The film was a commercial success, grossing NT$105 million domestically against its NT$45 million budget.

Synopsis 
When social worker Li Shu-fen discovers that her pregnant teenage daughter Ya-ting has disappeared, her search for Ya-ting ends her with many horrifying mysteries. She blames Ya-ting's boyfriend Lin Chun-kai, who works as a shaman-in-training and vessel for a benevolent spirit called the “Tiger Lord”, for Ya-ting's pregnancy.

Meeting the mysterious Lin Mei-hua, who imprisons her own daughter inside her house covered with papers written with spells and encountering the missing and pregnant Shen Yi-chun in an abandoned hospital.

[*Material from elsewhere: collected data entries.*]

-- ==== Sys2Proof/Tests/Slice0.lean ====
section
/-! SUPPORT. Small tests: the check of well-formedness, the words of the spec's encodings, one step of the commands, and for
every statement with hypotheses a state that meets them. -/
namespace Sys2Proof.Tests
open Sys2Proof Sys2Proof.Machine

-- One thread at a time: many kernel evaluations side by side would each hold a stack of its own.
set_option Elab.async false

/-! ## Cells and states -/

/-- A cell of the spec's layout (10.1) with payload `p`. -/
def cellOf (kind dest : Nat) (extra p : List Byte) : List Byte :=
  let w := (checkWord p).toNat
  sealCell ([BitVec.ofNat 8 kind, 0, BitVec.ofNat 8 dest, 30] ++ extra ++ [BitVec.ofNat 8 (w / 256), BitVec.ofNat 8 w]) p

/-- The eight header bytes of a cell that carries none of its own. -/
def noExtra : List Byte := [0, 0, 0, 0, 0, 0, 0, 0]

/-- An ORDER cell (10.2), its tag 77 and desk 3. -/
def orderCell (code key guard : Nat) (fs : List Fld) : List Byte :=
  cellOf 1 0 noExtra (payloadOf ([.num 8 code, .num 16 77, .num 8 3, .num 8 key, .num 8 guard] ++ fs))

/-- A LOAD cell (10.1) of 64 zero bytes. -/
def loadCell (segment index key : Nat) : List Byte :=
  cellOf 2 0 (bytesOfNat 2 segment ++ bytesOfNat 3 index ++ bytesOfNat 1 key ++ [0, 0]) zeroPayload

theorem bytesOfNat_two (v : Nat) : bytesOfNat 2 v = [BitVec.ofNat 8 (v / 256), BitVec.ofNat 8 v] := by
  simp [bytesOfNat, List.range_succ]

theorem eight (l : List Byte) (h : l.length = 8) : ∃ a b c d e f g i, l = [a, b, c, d, e, f, g, i] := by
  match l, h with
  | [a, b, c, d, e, f, g, i], _ => exact ⟨a, b, c, d, e, f, g, i, rfl⟩

theorem cellPayload_cellOf (kind dest : Nat) (extra p : List Byte) (h : extra.length = 8) :
    cellPayload (cellOf kind dest extra p) = p := by
  obtain ⟨a, b, c, d, e, f, g, i, rfl⟩ := eight extra h
  simp [cellPayload, cellOf, sealCell, bytesOfNat_two]

/-- The payload check of such a cell passes. -/
theorem payloadOk_cellOf (kind dest : Nat) (extra p : List Byte) (h : extra.length = 8) :
    payloadOk (cellOf kind dest extra p) = true := by
  simp only [payloadOk, cellPayload_cellOf kind dest extra p h]
  obtain ⟨a, b, c, d, e, f, g, i, rfl⟩ := eight extra h
  have w := (checkWord p).isLt
  simp [byteAt, cellOf, sealCell]
  omega

/-- A cell with byte 13 one higher. -/
def spoiled (c : List Byte) : List Byte := c.set 13 (c.getD 13 0 + 1)

theorem payloadOk_spoiled (kind dest : Nat) (extra p : List Byte) (h : extra.length = 8) :
    payloadOk (spoiled (cellOf kind dest extra p)) = false := by
  obtain ⟨a, b, c, d, e, f, g, i, rfl⟩ := eight extra h
  have w := (checkWord p).isLt
  simp [payloadOk, cellPayload, byteAt, spoiled, cellOf, sealCell, bytesOfNat_two, BitVec.toNat_add]
  omega

/-- The state in which one cell stands in the intake. -/
def holding (c : List Byte) (s : State) : State := { s with fri := { s.fri with intake := [c], reservations := 1 } }

/-- What an order of one intake cell must meet beside its payload check. -/
def meets {α : Type} [DecidableEq α] (s : State) (code : Nat) (parse : List Byte → Option α) (c : List Byte) (a : α) : Bool :=
  decide (s.oh.reset = none) && decide ((orderHead c).code = code) && decide ((orderHead c).desk ≤ 31)
    && decide ((orderHead c).key ≤ 15) && decide (parse c = some a)
    && decide ((orderHead c).guard = true → s.tb.clock ≠ .unset ∨ code = 0x01 ∨ code = 0x02 ∨ code = 0x08 ∨ code = 0x09)

theorem passes_of_meets {α : Type} [DecidableEq α] {s : State} {code n key guard : Nat} {fs : List Fld}
    {parse : List Byte → Option α} {a : α} (h : meets s code parse (orderCell n key guard fs) a = true) :
    (holding (orderCell n key guard fs) s).passes code parse (orderCell n key guard fs) a := by
  simp only [meets, Bool.and_eq_true, decide_eq_true_eq] at h
  obtain ⟨⟨⟨⟨⟨h1, h2⟩, h3⟩, h4⟩, h5⟩, h6⟩ := h
  have hd : cellDest (orderCell n key guard fs) = 0 := rfl
  exact ⟨⟨h1, rfl, rfl, h2⟩, payloadOk_cellOf _ _ _ _ rfl, fun x => by rw [hd] at x; omega, h3, h4, h5, h6⟩


/-! ## A lobby to try things on -/

def showIn (phase : Phase) (sold held : Nat) : Show :=
  { auditorium := 1, title := 0, start := 100, delay := 0, doors := 10, window := 10, format := 1, capacity := 10, few := 2,
    band := 1, phase := phase, cancelledListed := false, sold := sold, held := held, avail := .opn }

def word (segment count : Nat) : ReelWord :=
  { segment := segment, offset := 0, count := count, cut := true, loop := false, mark := false, skip := false, gate := none }

def seg (state : SegState) (firstPage length key fill pins : Nat) : Segment :=
  { state := state, firstPage := firstPage, length := length, key := key, fill := fill, check := 0, pins := pins }

def notice (tag priority : Nat) (targets : PortSet) (state : NoticeState) : Notice :=
  { key := { desk := 0, tag := tag }, priority := priority, body := .text [0x41], targets := targets, duration := 60,
    deadline := some 160, binding := none, state := state, claimed := false, shownOn := 0, firstShown := none }

def line (state : PortState) : PortRec := { PortRec.initial false with state := state, keepAlive := .running }
/-- The LINK cell of port `p` of unit 0, and a picture cell that the context of P0 has given. -/
def link (p : Port) : Staged := { cell := PanelCell.bytes 0 p .link, fromContext := false }
def picture : Staged := { cell := PanelCell.bytes 0 0 (.picture zeroPayload), fromContext := true }
def liveHold : Hold := { key := { desk := 0, tag := 1 }, showNo := 0, seats := 2, deadline := 200, state := .live }
def lapsedHold : Hold := { key := { desk := 0, tag := 2 }, showNo := 0, seats := 1, deadline := 50, state := .lapsed .expired 50 }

It is revealed that the girl in red is Mei-hua's daughter who died tragically in a roller-coaster accident. Mei-hua used black magic to resurrect her but only for a demon to possess her daughter, making her the infamous girl in red. After the red girl wrecked havoc on the mountain by killing an unsuspecting hiker, Mei-hua decided to trap her using a big talisman cloth to cover her body and buried her in the mountain. However, a group illegal loggers accidentally untombed her and enabled her to wreck havoc once again.

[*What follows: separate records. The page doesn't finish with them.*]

-- ==== Sys2Proof/Laws/Keeps.lean ====
section
/-! SUPPORT. What a step can do, said once: an instruction either ends with PC, the tick and the count, in a state that
the primitive changes led to, or faults in such a state. So a property that the primitive changes keep holds there. -/

namespace Sys2Proof.Machine

/-- The primitive state changes all keep P: registers, SP, PC, IME and status; F with its low nibble cleared; a draw
of `ExtRead`; a Bus write. -/
structure Keeps (P : State → Prop) : Prop where
  gpr : ∀ (s : State) (a b c d e h l : Byte) (sp pc : Word) (ime : Bool) (st : Status), P s →
    P { s with a := a, b := b, c := c, d := d, e := e, h := h, l := l, sp := sp, pc := pc, ime := ime, status := st }
  flags : ∀ (s : State) (v : Byte), P s → P { s with f := v &&& 0xF0#8 }
  draw : ∀ (s : State) (n : Nat), P s → P { s with extReads := n }
  store : ∀ (s : State) (addr : Word) (v : Byte), prohibited addr = false → P s → P (busStore addr v s)

/-- A count of the cycle table of cfg, whose default is between 4 and 24 (spec/70_reset_and_hazards.md R355). -/
def IsCount (cfg : Config) (c : Nat) : Prop :=
  ∃ code taken dflt, c = cycleCount cfg code taken dflt ∧ 4 ≤ dflt ∧ dflt ≤ 24

theorem isCount_cycles (s : State) (code : Nat) {d : Nat} (lo : 4 ≤ d := by decide) (hi : d ≤ 24 := by decide) :
    IsCount s.cfg (s.cycles code d) := ⟨code, true, d, rfl, lo, hi⟩

theorem isCount_notTaken (s : State) (code : Nat) {d : Nat} (lo : 4 ≤ d := by decide) (hi : d ≤ 24 := by decide) :
    IsCount s.cfg (s.cyclesNotTaken code d) := ⟨code, false, d, rfl, lo, hi⟩

theorem isCount_r8 (s : State) (code : Nat) (o : R8) {x y : Nat} (hx : 4 ≤ x ∧ x ≤ 24 := by decide)
    (hy : 4 ≤ y ∧ y ≤ 24 := by decide) : IsCount s.cfg (s.cycles code (r8Cycles o x y)) := by
  cases o with
  | reg r => exact isCount_cycles s code hx.1 hx.2
  | indHL => exact isCount_cycles s code hy.1 hy.2

/-- With the default table every count is between 4 and 24. -/
theorem IsCount.default {cfg : Config} {c : Nat} (h : IsCount cfg c) (hc : cfg.cycles = []) : 4 ≤ c ∧ c ≤ 24 := by
  obtain ⟨code, taken, d, rfl, lo, hi⟩ := h
  rw [cycleCount_default hc]
  exact ⟨lo, hi⟩

/-- The tick keeps P too. -/
def KeptByTick (P : State → Prop) : Prop :=
  ∀ (s : State) (k : Nat), P s → P { s with timer := s.timer.tick k, elapsed := s.elapsed + k }

/-- An outcome is the end of an instruction after a state with P, with a count of the table of cfg, or a fault that
leaves a state with P. -/
inductive EndsIn (cfg : Config) (P : State → Prop) : Out → Prop
  | finish (u : State) (p : Word) (c : Nat) (h : P u) (hc : IsCount cfg c) : EndsIn cfg P (finish p c u)
  | fault (e : Fault) (h : P e.final) : EndsIn cfg P (.fault e)

/-- P holds of the state an operation ends in. -/
def ResHolds {α : Type} (P : State → Prop) : Res α → Prop
  | .ok _ t => P t
  | .fault e => P e.final

theorem ResHolds.andThen {cfg : Config} {α : Type} {P : State → Prop} {r : Res α} {k : α → State → Out} (hr : ResHolds P r)
    (hk : ∀ x t, P t → EndsIn cfg P (k x t)) : EndsIn cfg P (r.andThen k) := by
  cases r with
  | ok x t => exact hk x t hr
  | fault e => exact .fault e hr

theorem ResHolds.bind {α β : Type} {P : State → Prop} {r : Res α} {k : α → State → Res β} (hr : ResHolds P r)
    (hk : ∀ x t, P t → ResHolds P (k x t)) : ResHolds P (r.bind k) := by
  cases r with
  | ok x t => exact hk x t hr
  | fault e => exact hr

namespace Keeps

variable {P : State → Prop} (k : Keeps P)

include k

theorem pc {s : State} (h : P s) (v : Word) : P { s with pc := v } :=
  k.gpr s s.a s.b s.c s.d s.e s.h s.l s.sp v s.ime s.status h

theorem sp {s : State} (h : P s) (v : Word) : P { s with sp := v } :=
  k.gpr s s.a s.b s.c s.d s.e s.h s.l v s.pc s.ime s.status h

theorem ime {s : State} (h : P s) (v : Bool) : P { s with ime := v } :=
  k.gpr s s.a s.b s.c s.d s.e s.h s.l s.sp s.pc v s.status h

theorem status {s : State} (h : P s) (v : Status) : P { s with status := v } :=
  k.gpr s s.a s.b s.c s.d s.e s.h s.l s.sp s.pc s.ime v h

theorem setReg {s : State} (h : P s) (r : Reg8) (v : Byte) : P (s.setReg r v) := by
  cases r with
  | b => exact k.gpr s s.a v s.c s.d s.e s.h s.l s.sp s.pc s.ime s.status h
  | c => exact k.gpr s s.a s.b v s.d s.e s.h s.l s.sp s.pc s.ime s.status h
  | d => exact k.gpr s s.a s.b s.c v s.e s.h s.l s.sp s.pc s.ime s.status h
  | e => exact k.gpr s s.a s.b s.c s.d v s.h s.l s.sp s.pc s.ime s.status h
  | h => exact k.gpr s s.a s.b s.c s.d s.e v s.l s.sp s.pc s.ime s.status h
  | l => exact k.gpr s s.a s.b s.c s.d s.e s.h v s.sp s.pc s.ime s.status h
  | a => exact k.gpr s v s.b s.c s.d s.e s.h s.l s.sp s.pc s.ime s.status h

Shu-fen, Mei and Yi-chun decide to end the curse permanately and fight the red girl. Mei-hua is killed but Shu-fen manages to reach her daughter and saves her. Mei-hua's youngest daughter confronts her deceased older sister and reveals her mother love for her, causing the red girl to banish the demon inside her and her soul finally passes on to the afterlife to rest in peace. As her soul is finally put to rest, the curse in the mountain vanishes.

After properly burying Mei-Hua and her daughter, Yi-chun adopts the red girl's sister and Shu-fen attends her daughter's delivery, warmly welcoming her grandchild.

Cast 
 Rainie Yang as Li Shu-fen
 Hsu Wei-ning as Shen Yi-chun
 Francesca Kao as Lin Mei-hua 
 Lung Shao-hua as Master Long 
 River Huang as Ho Chih-wei
 Wu Nien-hsuan as Lin Chun-kai (Tiger Lord)
 Ruby Chan as Li Ya-ting
 Frankie Huang as Chang Ming-hao

Soundtrack

Release 

The film released its promotional poster and stills at the 2017 Hong Kong International Film & TV Market (Filmart) held during the Hong Kong International Film Festival. At Filmart, the film sold distribution rights to more than 19 regions, which is triple the number for the original The Tag-Along.

The film was released in the U.S. and Canada on September 22, 2017. It was screened at the Sitges Film Festival in Spain in October 2017.

Box office 
Three weeks after its release in Taiwan on August 25, 2017, The Tag-Along 2 became the top domestic box office hit in 2017.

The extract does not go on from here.